*** Block opens ***

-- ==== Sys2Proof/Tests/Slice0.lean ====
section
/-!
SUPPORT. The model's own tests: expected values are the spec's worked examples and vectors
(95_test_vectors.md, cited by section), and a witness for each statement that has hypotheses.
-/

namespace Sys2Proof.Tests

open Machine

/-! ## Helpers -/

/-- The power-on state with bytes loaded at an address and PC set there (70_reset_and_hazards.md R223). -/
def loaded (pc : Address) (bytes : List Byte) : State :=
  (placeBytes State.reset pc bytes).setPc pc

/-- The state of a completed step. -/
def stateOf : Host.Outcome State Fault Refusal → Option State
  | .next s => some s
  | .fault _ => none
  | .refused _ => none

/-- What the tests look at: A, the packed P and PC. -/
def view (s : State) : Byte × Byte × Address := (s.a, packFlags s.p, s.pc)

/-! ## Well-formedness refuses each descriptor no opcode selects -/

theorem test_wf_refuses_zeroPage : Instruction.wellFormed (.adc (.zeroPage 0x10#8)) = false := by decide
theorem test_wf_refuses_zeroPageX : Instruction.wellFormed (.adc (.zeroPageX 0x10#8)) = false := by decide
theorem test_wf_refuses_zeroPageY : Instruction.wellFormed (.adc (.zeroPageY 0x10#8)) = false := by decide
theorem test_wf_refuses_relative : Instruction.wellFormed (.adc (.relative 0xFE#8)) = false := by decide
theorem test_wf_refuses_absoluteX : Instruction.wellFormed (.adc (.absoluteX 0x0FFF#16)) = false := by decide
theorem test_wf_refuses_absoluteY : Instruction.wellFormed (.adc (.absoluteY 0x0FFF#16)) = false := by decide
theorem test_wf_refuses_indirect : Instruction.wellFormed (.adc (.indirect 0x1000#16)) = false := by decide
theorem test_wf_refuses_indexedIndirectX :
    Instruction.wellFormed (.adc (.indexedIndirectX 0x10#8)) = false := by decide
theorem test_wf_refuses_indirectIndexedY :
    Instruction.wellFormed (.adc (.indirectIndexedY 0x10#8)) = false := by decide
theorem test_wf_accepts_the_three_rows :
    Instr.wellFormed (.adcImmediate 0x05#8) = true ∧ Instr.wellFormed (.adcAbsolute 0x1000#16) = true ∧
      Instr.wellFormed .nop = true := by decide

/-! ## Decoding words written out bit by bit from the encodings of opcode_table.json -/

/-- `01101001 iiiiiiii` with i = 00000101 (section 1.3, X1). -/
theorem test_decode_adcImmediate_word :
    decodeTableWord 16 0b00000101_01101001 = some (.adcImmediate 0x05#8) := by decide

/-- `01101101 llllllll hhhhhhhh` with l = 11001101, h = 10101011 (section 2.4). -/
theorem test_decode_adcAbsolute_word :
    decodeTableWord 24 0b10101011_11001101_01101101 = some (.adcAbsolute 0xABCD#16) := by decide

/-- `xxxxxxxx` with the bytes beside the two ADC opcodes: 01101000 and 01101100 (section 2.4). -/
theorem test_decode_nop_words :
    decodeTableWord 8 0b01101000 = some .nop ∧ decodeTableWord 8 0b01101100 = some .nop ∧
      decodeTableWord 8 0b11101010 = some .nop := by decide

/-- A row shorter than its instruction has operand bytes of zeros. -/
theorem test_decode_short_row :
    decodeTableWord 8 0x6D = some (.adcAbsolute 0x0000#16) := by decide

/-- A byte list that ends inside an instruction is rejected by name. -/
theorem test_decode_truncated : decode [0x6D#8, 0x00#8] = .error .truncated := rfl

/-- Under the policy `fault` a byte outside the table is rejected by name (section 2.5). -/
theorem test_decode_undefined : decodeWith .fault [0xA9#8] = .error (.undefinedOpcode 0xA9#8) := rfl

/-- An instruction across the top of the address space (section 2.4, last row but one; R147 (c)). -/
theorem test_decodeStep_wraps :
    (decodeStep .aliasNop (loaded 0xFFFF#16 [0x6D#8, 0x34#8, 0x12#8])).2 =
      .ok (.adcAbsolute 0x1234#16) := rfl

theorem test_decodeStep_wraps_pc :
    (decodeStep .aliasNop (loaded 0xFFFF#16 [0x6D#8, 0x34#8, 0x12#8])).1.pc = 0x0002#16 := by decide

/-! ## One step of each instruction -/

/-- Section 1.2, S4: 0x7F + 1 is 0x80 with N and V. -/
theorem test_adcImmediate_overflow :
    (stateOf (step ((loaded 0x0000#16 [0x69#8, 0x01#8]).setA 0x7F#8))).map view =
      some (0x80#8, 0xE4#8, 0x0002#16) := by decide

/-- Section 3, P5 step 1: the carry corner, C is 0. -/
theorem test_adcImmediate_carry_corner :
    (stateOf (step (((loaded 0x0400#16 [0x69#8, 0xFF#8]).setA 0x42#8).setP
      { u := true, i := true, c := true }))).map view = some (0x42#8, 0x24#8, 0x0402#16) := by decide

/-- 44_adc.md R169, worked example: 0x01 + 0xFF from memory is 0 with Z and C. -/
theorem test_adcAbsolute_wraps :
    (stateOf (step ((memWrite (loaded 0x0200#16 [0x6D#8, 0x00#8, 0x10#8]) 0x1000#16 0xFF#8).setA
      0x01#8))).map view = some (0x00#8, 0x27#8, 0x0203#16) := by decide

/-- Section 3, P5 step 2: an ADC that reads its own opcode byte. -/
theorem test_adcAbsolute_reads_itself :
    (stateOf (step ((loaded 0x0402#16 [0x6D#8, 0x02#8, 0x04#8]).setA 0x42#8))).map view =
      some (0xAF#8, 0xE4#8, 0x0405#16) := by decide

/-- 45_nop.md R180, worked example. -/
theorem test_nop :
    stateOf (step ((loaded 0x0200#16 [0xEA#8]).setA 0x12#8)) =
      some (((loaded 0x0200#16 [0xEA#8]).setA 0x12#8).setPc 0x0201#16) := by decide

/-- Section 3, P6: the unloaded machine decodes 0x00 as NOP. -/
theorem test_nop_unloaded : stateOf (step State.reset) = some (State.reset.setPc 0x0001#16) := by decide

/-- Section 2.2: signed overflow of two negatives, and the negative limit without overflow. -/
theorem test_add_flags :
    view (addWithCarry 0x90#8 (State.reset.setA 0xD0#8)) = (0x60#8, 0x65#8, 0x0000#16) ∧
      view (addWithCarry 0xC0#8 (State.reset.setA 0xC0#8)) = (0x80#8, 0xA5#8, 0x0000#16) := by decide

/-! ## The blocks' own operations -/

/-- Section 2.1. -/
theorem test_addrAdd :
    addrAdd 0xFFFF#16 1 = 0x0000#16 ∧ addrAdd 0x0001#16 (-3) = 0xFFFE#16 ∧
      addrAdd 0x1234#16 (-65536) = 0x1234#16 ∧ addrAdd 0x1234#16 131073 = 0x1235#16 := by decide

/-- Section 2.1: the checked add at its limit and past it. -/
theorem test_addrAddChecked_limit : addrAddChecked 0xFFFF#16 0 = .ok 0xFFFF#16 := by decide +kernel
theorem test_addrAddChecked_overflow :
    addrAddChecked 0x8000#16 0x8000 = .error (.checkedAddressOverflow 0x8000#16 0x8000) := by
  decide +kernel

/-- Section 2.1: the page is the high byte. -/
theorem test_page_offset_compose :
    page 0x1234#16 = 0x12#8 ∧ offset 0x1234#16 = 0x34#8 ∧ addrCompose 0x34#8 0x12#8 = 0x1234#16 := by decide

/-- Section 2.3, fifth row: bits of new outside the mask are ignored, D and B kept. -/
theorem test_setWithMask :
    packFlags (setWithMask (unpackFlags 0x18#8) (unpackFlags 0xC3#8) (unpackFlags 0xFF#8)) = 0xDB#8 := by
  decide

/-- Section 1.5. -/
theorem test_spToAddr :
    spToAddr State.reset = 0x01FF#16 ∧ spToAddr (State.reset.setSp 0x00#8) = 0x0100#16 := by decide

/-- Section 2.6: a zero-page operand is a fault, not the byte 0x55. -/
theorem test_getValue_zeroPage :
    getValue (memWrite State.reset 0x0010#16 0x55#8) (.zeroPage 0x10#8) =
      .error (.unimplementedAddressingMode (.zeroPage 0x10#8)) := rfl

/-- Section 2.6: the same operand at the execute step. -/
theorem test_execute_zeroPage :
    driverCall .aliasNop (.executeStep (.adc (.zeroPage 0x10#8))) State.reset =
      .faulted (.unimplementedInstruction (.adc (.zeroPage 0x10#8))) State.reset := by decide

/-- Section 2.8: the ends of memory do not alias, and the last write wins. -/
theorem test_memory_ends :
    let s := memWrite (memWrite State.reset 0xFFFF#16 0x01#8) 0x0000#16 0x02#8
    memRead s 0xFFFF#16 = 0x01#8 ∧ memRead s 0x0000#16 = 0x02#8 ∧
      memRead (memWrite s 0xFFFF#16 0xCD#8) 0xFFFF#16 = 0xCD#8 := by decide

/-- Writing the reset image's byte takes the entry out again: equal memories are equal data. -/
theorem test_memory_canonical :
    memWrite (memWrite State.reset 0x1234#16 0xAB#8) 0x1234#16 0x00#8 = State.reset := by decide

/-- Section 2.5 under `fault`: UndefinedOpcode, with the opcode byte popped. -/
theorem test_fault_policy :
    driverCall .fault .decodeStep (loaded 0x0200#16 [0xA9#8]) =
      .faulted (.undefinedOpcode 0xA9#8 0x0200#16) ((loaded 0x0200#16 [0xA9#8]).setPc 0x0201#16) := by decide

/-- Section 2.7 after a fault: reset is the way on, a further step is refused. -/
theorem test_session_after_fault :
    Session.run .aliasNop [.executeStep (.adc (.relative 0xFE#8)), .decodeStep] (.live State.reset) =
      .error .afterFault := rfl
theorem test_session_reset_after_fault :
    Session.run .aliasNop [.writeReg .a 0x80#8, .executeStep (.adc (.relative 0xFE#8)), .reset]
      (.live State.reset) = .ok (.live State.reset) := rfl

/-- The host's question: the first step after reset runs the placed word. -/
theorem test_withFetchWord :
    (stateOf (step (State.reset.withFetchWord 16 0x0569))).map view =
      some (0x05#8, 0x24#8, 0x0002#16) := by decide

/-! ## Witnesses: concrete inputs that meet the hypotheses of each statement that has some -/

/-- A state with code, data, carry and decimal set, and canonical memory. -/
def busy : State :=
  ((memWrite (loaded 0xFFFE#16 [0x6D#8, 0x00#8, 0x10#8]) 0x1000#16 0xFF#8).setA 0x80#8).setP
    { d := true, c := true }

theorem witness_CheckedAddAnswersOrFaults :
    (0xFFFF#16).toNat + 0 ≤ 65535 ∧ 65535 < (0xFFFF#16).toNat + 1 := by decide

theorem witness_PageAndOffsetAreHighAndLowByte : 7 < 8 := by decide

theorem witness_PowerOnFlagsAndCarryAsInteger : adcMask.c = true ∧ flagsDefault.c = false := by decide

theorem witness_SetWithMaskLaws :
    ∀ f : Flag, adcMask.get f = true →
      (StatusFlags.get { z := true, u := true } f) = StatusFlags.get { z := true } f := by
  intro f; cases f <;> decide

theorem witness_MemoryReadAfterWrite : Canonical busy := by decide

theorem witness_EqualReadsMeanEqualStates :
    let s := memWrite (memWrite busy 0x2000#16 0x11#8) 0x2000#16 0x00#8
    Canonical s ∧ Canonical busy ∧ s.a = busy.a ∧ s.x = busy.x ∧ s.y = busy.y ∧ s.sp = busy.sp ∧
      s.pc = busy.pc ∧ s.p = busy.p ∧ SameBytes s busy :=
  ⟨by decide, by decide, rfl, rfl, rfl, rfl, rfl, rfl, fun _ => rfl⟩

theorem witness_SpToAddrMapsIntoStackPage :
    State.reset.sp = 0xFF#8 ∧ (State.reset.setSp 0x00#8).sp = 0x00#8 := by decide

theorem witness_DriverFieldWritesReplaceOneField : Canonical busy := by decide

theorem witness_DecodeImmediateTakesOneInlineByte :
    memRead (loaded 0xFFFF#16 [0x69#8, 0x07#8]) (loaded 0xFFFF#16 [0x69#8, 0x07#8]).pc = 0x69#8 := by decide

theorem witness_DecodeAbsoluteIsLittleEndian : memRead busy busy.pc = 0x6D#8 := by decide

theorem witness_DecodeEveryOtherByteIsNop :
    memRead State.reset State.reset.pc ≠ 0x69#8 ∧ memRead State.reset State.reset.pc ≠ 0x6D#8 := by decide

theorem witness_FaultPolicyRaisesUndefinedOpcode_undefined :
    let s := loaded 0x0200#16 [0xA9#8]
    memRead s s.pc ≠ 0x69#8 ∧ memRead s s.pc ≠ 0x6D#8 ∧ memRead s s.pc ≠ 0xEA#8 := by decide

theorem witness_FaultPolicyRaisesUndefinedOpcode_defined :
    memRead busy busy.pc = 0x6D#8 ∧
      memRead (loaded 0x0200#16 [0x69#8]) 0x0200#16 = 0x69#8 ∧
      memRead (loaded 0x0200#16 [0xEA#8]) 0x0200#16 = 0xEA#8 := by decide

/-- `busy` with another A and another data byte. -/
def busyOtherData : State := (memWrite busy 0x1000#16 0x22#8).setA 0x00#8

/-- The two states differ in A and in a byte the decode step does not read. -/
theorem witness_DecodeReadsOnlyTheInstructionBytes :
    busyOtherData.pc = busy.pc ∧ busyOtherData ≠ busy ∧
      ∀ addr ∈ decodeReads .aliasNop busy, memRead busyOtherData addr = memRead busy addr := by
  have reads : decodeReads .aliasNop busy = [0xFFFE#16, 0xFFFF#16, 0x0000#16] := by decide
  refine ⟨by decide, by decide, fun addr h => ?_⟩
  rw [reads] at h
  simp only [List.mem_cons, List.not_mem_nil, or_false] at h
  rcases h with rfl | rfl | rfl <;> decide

*** Block closes ***

Above are the entries. Output exactly the lines beginning with the line that has "has some -/" and ending with the line that has "def busy : State".

/-! ## Witnesses: concrete inputs that meet the hypotheses of each statement that has some -/

/-- A state with code, data, carry and decimal set, and canonical memory. -/
def busy : State :=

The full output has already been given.